> _Assignment_: Only the lines from the one containing "rw [hbyte, hnext] at hw" through the last line of the entries are wanted. Transcribe them exactly.

[Record set — start]

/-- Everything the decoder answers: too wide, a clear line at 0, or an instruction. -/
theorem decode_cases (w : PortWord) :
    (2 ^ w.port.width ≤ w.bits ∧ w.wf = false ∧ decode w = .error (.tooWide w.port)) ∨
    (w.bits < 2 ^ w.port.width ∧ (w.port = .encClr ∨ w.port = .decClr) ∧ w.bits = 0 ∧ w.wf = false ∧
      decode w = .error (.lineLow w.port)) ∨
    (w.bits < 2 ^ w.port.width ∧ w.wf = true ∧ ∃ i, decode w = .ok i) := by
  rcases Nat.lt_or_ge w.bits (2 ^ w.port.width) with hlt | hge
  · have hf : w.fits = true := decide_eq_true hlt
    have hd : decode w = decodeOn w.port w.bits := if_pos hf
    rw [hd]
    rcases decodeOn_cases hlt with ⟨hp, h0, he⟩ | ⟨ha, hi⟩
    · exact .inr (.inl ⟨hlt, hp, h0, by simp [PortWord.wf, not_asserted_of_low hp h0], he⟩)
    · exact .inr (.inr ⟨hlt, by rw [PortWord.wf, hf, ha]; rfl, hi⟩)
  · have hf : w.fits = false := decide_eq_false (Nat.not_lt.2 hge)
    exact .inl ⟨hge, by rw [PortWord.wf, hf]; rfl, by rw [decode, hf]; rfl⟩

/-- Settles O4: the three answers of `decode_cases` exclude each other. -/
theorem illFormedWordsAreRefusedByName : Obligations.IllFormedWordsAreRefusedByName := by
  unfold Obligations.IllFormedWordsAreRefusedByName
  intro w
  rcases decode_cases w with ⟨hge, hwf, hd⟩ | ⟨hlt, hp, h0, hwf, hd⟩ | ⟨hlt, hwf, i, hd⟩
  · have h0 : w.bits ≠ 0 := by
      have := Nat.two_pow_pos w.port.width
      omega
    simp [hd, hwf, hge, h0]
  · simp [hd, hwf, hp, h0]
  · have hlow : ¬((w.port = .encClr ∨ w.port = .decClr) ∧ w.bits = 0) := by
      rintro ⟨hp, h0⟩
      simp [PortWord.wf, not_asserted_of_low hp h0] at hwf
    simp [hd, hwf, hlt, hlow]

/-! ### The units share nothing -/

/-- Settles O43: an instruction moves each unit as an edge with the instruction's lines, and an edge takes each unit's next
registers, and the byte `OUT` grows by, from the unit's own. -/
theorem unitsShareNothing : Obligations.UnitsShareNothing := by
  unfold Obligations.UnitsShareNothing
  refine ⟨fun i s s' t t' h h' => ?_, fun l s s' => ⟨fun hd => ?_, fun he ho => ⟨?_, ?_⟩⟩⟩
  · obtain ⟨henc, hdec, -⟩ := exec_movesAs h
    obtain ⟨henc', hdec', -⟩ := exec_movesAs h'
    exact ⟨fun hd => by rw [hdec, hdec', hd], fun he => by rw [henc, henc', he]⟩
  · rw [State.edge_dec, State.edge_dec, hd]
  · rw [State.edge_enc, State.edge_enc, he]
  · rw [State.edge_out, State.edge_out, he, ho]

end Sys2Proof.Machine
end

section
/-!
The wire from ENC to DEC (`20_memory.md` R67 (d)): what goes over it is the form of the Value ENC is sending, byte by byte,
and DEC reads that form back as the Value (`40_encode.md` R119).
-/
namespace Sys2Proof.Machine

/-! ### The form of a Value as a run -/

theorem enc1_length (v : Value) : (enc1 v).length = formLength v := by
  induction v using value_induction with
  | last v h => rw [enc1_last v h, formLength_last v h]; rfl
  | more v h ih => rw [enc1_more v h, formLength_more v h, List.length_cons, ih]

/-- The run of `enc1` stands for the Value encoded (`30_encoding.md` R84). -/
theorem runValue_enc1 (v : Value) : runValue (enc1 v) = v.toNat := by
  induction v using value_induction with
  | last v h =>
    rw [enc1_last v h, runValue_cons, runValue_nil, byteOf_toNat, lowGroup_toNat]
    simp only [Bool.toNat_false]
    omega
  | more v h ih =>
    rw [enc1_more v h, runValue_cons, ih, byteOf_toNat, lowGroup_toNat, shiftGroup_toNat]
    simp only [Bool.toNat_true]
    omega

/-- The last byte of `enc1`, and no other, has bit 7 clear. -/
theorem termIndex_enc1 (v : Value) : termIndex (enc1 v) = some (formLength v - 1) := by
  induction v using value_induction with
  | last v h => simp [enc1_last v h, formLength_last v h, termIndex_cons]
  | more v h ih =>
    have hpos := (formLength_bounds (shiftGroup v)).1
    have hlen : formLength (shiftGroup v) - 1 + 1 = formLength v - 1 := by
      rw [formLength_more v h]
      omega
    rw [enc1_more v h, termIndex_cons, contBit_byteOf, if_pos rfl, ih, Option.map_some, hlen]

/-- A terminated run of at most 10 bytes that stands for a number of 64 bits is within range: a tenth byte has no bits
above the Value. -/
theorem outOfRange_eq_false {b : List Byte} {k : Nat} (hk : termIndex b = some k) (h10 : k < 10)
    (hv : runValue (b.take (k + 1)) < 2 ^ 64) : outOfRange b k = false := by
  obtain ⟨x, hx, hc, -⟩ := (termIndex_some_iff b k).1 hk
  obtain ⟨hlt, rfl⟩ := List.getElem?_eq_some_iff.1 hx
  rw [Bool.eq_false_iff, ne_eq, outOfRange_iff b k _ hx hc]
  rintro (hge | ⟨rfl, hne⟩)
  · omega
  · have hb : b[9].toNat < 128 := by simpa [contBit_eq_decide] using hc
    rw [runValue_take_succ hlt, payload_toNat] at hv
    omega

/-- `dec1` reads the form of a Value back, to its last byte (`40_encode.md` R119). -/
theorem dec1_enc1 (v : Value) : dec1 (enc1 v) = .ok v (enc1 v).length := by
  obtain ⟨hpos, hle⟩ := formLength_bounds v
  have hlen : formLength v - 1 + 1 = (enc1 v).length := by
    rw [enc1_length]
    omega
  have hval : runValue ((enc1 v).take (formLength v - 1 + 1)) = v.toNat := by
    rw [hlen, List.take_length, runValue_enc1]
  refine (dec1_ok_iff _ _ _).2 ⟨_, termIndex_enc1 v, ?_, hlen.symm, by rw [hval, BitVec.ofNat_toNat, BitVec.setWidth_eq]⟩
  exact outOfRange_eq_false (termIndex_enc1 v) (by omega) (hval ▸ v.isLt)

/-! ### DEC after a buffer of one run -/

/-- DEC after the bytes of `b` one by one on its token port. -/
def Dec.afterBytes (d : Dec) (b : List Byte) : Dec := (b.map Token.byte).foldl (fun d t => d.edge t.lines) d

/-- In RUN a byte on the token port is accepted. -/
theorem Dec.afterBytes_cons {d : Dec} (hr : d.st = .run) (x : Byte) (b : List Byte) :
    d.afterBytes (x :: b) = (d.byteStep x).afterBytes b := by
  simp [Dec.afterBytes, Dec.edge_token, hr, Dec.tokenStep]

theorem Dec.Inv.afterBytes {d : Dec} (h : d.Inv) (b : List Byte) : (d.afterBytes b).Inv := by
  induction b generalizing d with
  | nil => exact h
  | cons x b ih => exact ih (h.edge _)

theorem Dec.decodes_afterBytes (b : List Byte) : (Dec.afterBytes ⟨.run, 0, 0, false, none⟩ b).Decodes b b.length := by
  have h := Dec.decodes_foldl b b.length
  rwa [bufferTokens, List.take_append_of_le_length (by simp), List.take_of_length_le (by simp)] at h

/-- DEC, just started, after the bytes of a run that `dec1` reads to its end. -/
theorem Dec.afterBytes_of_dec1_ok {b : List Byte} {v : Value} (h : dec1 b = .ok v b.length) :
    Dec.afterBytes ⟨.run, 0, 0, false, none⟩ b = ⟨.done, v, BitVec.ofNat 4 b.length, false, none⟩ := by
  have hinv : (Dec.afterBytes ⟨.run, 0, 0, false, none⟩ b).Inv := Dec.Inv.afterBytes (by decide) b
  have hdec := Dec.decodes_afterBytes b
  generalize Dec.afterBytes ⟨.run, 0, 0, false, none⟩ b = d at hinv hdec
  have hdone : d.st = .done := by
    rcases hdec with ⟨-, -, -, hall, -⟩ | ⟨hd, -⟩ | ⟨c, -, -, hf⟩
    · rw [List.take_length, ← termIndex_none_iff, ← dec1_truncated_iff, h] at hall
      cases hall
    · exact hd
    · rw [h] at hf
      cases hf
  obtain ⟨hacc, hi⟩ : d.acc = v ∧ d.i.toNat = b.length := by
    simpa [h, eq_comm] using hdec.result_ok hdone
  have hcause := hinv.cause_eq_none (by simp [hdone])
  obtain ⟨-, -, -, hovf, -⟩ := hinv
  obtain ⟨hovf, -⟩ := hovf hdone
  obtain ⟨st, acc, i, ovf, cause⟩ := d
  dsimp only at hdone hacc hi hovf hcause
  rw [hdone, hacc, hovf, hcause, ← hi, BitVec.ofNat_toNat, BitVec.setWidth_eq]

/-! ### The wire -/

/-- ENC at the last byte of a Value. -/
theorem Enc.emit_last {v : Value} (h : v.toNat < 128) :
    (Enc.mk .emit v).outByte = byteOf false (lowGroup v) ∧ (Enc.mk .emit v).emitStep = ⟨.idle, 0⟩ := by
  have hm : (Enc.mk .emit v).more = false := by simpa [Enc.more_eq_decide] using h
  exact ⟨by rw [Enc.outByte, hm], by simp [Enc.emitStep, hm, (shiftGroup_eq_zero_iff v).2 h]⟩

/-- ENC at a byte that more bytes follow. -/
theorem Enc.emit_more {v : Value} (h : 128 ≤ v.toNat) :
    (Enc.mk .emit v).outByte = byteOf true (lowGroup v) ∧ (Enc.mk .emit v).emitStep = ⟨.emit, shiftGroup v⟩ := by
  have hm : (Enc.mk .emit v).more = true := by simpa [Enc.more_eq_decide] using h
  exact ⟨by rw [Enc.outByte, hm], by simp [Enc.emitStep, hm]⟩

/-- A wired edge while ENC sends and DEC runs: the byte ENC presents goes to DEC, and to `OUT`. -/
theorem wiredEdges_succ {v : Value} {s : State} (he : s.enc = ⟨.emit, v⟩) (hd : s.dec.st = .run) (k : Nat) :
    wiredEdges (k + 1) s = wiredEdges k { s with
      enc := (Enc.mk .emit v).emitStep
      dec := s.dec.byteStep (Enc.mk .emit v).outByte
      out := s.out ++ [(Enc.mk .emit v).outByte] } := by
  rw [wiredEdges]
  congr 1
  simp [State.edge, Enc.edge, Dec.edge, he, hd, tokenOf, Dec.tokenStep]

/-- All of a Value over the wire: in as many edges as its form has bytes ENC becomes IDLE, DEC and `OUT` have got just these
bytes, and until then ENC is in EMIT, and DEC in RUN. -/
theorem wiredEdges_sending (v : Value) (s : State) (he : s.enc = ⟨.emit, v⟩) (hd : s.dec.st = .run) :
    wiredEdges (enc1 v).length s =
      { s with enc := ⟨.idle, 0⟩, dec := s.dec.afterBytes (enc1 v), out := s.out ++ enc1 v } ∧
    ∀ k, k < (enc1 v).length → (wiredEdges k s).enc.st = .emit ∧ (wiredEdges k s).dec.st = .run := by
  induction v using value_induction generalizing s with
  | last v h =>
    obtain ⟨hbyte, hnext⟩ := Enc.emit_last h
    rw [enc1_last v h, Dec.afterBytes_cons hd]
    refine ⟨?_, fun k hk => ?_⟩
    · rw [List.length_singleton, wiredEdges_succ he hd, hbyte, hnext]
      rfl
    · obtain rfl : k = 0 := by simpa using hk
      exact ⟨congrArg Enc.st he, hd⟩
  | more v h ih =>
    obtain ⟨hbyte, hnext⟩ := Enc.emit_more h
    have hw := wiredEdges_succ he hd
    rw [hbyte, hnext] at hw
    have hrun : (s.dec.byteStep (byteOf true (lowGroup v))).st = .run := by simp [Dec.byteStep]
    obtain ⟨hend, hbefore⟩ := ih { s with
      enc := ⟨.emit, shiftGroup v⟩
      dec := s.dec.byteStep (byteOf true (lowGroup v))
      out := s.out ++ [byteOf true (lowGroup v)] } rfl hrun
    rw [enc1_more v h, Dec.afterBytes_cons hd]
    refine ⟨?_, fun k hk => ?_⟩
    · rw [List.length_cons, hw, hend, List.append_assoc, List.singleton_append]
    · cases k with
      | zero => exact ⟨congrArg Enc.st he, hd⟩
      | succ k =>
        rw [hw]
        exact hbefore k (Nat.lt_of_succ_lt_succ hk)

[Record set — finish]

> _Task solution_:
    rw [hbyte, hnext] at hw
    have hrun : (s.dec.byteStep (byteOf true (lowGroup v))).st = .run := by simp [Dec.byteStep]
    obtain ⟨hend, hbefore⟩ := ih { s with
      enc := ⟨.emit, shiftGroup v⟩
      dec := s.dec.byteStep (byteOf true (lowGroup v))
      out := s.out ++ [byteOf true (lowGroup v)] } rfl hrun
    rw [enc1_more v h, Dec.afterBytes_cons hd]
    refine ⟨?_, fun k hk => ?_⟩
    · rw [List.length_cons, hw, hend, List.append_assoc, List.singleton_append]
    · cases k with
      | zero => exact ⟨congrArg Enc.st he, hd⟩
      | succ k =>
        rw [hw]
        exact hbefore k (Nat.lt_of_succ_lt_succ hk)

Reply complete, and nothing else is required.